We are watching all the time for this to happen with our elder son. Although he's 100% different from that mild PDD child, he's not NLD and disgustingly "normal" at 10. But he suffers from anxiety and we had him on meds from age 6 to 8, which helped a lot. He's meds free at the moment... but....

NLD http://www.nldline.com/

I would rather meet it head on and do what is necessary... even if it makes me uncomfortable.

Becca said...

I know nothing about Schuyler's emotions beyond what you say, but I will say that my E (who shares Schuyler's birthday, but a year younger) has always had bouts of inexplicable sadness (as have I), while my M, who is 13, was the world's happiest child--and still mostly is--until adolescence when she began occasionally to experience such bouts. This is just to say that there is something very normal about all this, though I do feel, in my bones, that M is going to continue to be a happy person while E will go up and down, as I do.

Nightfall said...

{*{*{*{*{*{Rob and Schuyler}*}*}*}*}*}

You're such a good dad. And having had your own experience with the Black Dog, you will be better able to help Schuyler identify and address that monster as well, just by being there and knowing how it feels.

I don't know if any of us ever make sense of depression or understand the why of it, or the how, but you've given her a "what" to latch on to and attack with the weapons at her disposal.
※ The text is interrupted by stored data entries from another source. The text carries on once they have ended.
/-- The bytes of an overlay part: one word for each vector of the granule, from the cover entries of the layer that
cover it; reads past the end of the page wrap within it (R146, Table 7.5). None where a byte cannot be read. -/
def overlayBytes (s : State) (rem : Remote) (b : Burst) (k : Slice) (p l dlg : Nat) : Option (List Byte) :=
  (List.range 64).foldlM (fun bs i =>
    let v := 64 * k.granule + i
    let cs := (ovlCovers s b k p l dlg).filter fun c => c.first ≤ v && v < c.first + c.count
    (cs.mapM fun c =>
      ((List.range 4).mapM fun j => readByte s rem (ovlPage s b k p l + (coverOffset c dlg v + j) % 65536)).map
        fun w => (c, unle w)).map fun ws => bs ++ le 4 (mergeWords dlg ws)) []

/-- What a fetch brings, where it can be read. -/
def fetchBytes (s : State) (rem : Remote) (b : Burst) (k : Slice) : Option (List Byte) :=
  match k.kind with
  | .ovl p l dlg => overlayBytes s rem b k p l dlg
  | _ =>
    let (a, n) := sliceAddr (burstImg s b) (schedOf s b.sched).addr k
    readBytes s rem a n

/-- Moves waiting fetches into the streaming area while there is room, in order (R150). -/
def admitWaiting : Nat → State → Nat → State
  | 0, s, _ => s
  | n + 1, s, slot =>
    match (burstOf s slot).waiting with
    | [] => s
    | k :: rest =>
      if roomFor s (sliceSize (burstImg s (burstOf s slot)) k) then
        admitWaiting n (issueNow (modBurst s slot fun b => { b with waiting := rest }) slot k) slot
      else s

/-- Drops what p holds of from the BURST's fetches and cache. What never completed stays known (R149), but for a pinned
body, which is played unpinned (R147). -/
def dropSlices (s : State) (slot : Nat) (p : Slice → Bool) : State :=
  modBurst s slot fun b => { b with
    cache := b.cache.filter (fun e => ¬ p e.1), issued := b.issued.filter (fun k => ¬ p k),
    waiting := b.waiting.filter (fun k => ¬ p k), lost := b.lost.filter (fun k => ¬ (p k ∧ k.kind = .pin)) }

/-- Issues the fetches of a segment's granules from lo up to hi. -/
def issueGranules (s : State) (slot ord seg lo hi : Nat) : State :=
  let b := burstOf s slot
  let img := burstImg s b
  ((List.range hi).filter fun g => lo ≤ g).foldl (fun s g =>
    (granuleKeys img b ord seg g).foldl (fun s k => issueFetch s slot k) s) s

/-- Is the segment on the known path, rather than a candidate? -/
def onPath (img : List Byte) (b : Burst) (ord seg : Nat) : Bool := (knownPath img b).contains (ord, seg)

/-- Sets up the layer state of a PEB at dispatch, where the image has pool records and the layer's differs from the one
in force (R162). A new pool starts with no frees pending and no counts of frees (log 152). -/
def setPools (s : State) (img : List Byte) (p : Nat) : State :=
  if (imgFind img 7).isNone then s
  else [1, 2, 3].foldl (fun s l =>
    let (a, n) := poolOf img p l
    if (layerOf s p l).pool = a ∧ (layerOf s p l).pages = n then s
    else modLayer s p l fun _ => { pool := a, pages := n, st := if n = 0 then [] else [(0, .front)] }) s

/-- One flip of a layer at the start boundary of segment seg (R163): NEXT becomes FRONT, the old front drains. -/
def flipLayer (s : State) (slot p l seg vaddr : Nat) (time : Count) : State :=
  let y := layerOf s p l
  if y.pages = 0 then s
  else
    let g := (y.front + 1) % y.pages
    let s := modLayer s p l fun y => { y with
      front := g, flips := y.flips + 1, tFlip := time,
      st := tset .idle (tset .idle y.st y.front .draining) g .front }
    capRec s slot p (rec32 s 0x24 p vaddr l [(4, (layerOf s p l).flips.toNat), (4, seg), (8, time.toNat), (4, g)])

/-- The flips at the start boundary of a segment: each layer of a claimed PEB with a FLIP entry, once (R163). -/
def flipLayers (s : State) (slot seg vaddr : Nat) (time : Count) : State :=
  let b := burstOf s slot
  let img := burstImg s b
  ((((coversIn img (descIn img seg)).filter fun c => c.flip && (imagePebs img b).contains c.peb && 1 ≤ c.layer
      && c.layer ≤ 3).map fun c => (c.peb, c.layer)).dedup).foldl
    (fun s e => flipLayer s slot e.1 e.2 seg vaddr time) s

end Sys2Proof.Machine
end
Don't beat yourself up for not catching on immediately, just go on with the knowledge you now have. I know with your understanding and support she'll be able to kick this critter's ass better than most of us in a lot of ways.

mooserbeans said...

I am also the mother of an "other worldly" girls who just feels so much. She's always been that way, but now as the teens are approaching (she's 11), it has been amped up. I seem to catch the brunt of it (it's a mother /daughter thing). It very well could be harder on Julie. I can do no right, my husband can do know wrong. As far as depression vs hormones, we don't know. The other night in desparation I asked my husband if he thought she needed to see a counselor. His response: as long as she talks to us and feels safe with us, I think we're fine. Meanwhile I watch her careful and make joking sybil references after she goes to bed. My advice is keep being the awesome dad you are and love her. try not to project your own teen angst on her as she grows (really really hard, I don't know how to avoid this pitfall myself). You'll know if/when she needs more.

Anonymous said...

Has she been watching vampire movies?

Christopher said...

I recently wrote a post on my blog about my battles with depression. I have always felt like the lucky one in my family because it doesn't totally own me.

You are doing all the right things. Keep talking to her and staying aware. It might be the growing up has her down. Trust me I teach her age group and I see it all the time in my students.

Niksmom said...

I'm so sorry that this monster, whatever it may turn out to be, is rearing its head for you all. As other commenters have already said, it may be normal pre-adolescent changes. Pre-pubescence is a very difficult time for many young girls; their bodies are responding to hormonal changes which they can't control. It may take some considerable time before you will be able to know whether this melancholia is just hormones or truly depression. Meanwhile, keep doing what you're doing; you're an awesome father parenting a remarkable girl.

Anonymous said...

Hi Rob,

I started my fight with depression around 10 too.

Here's the thing - you know what to do. You've been there. You know what you would have wanted when you were her age and this started for you.

I've thought about this a lot since it runs in my family. My kids are too young for this to be an issue at the moment.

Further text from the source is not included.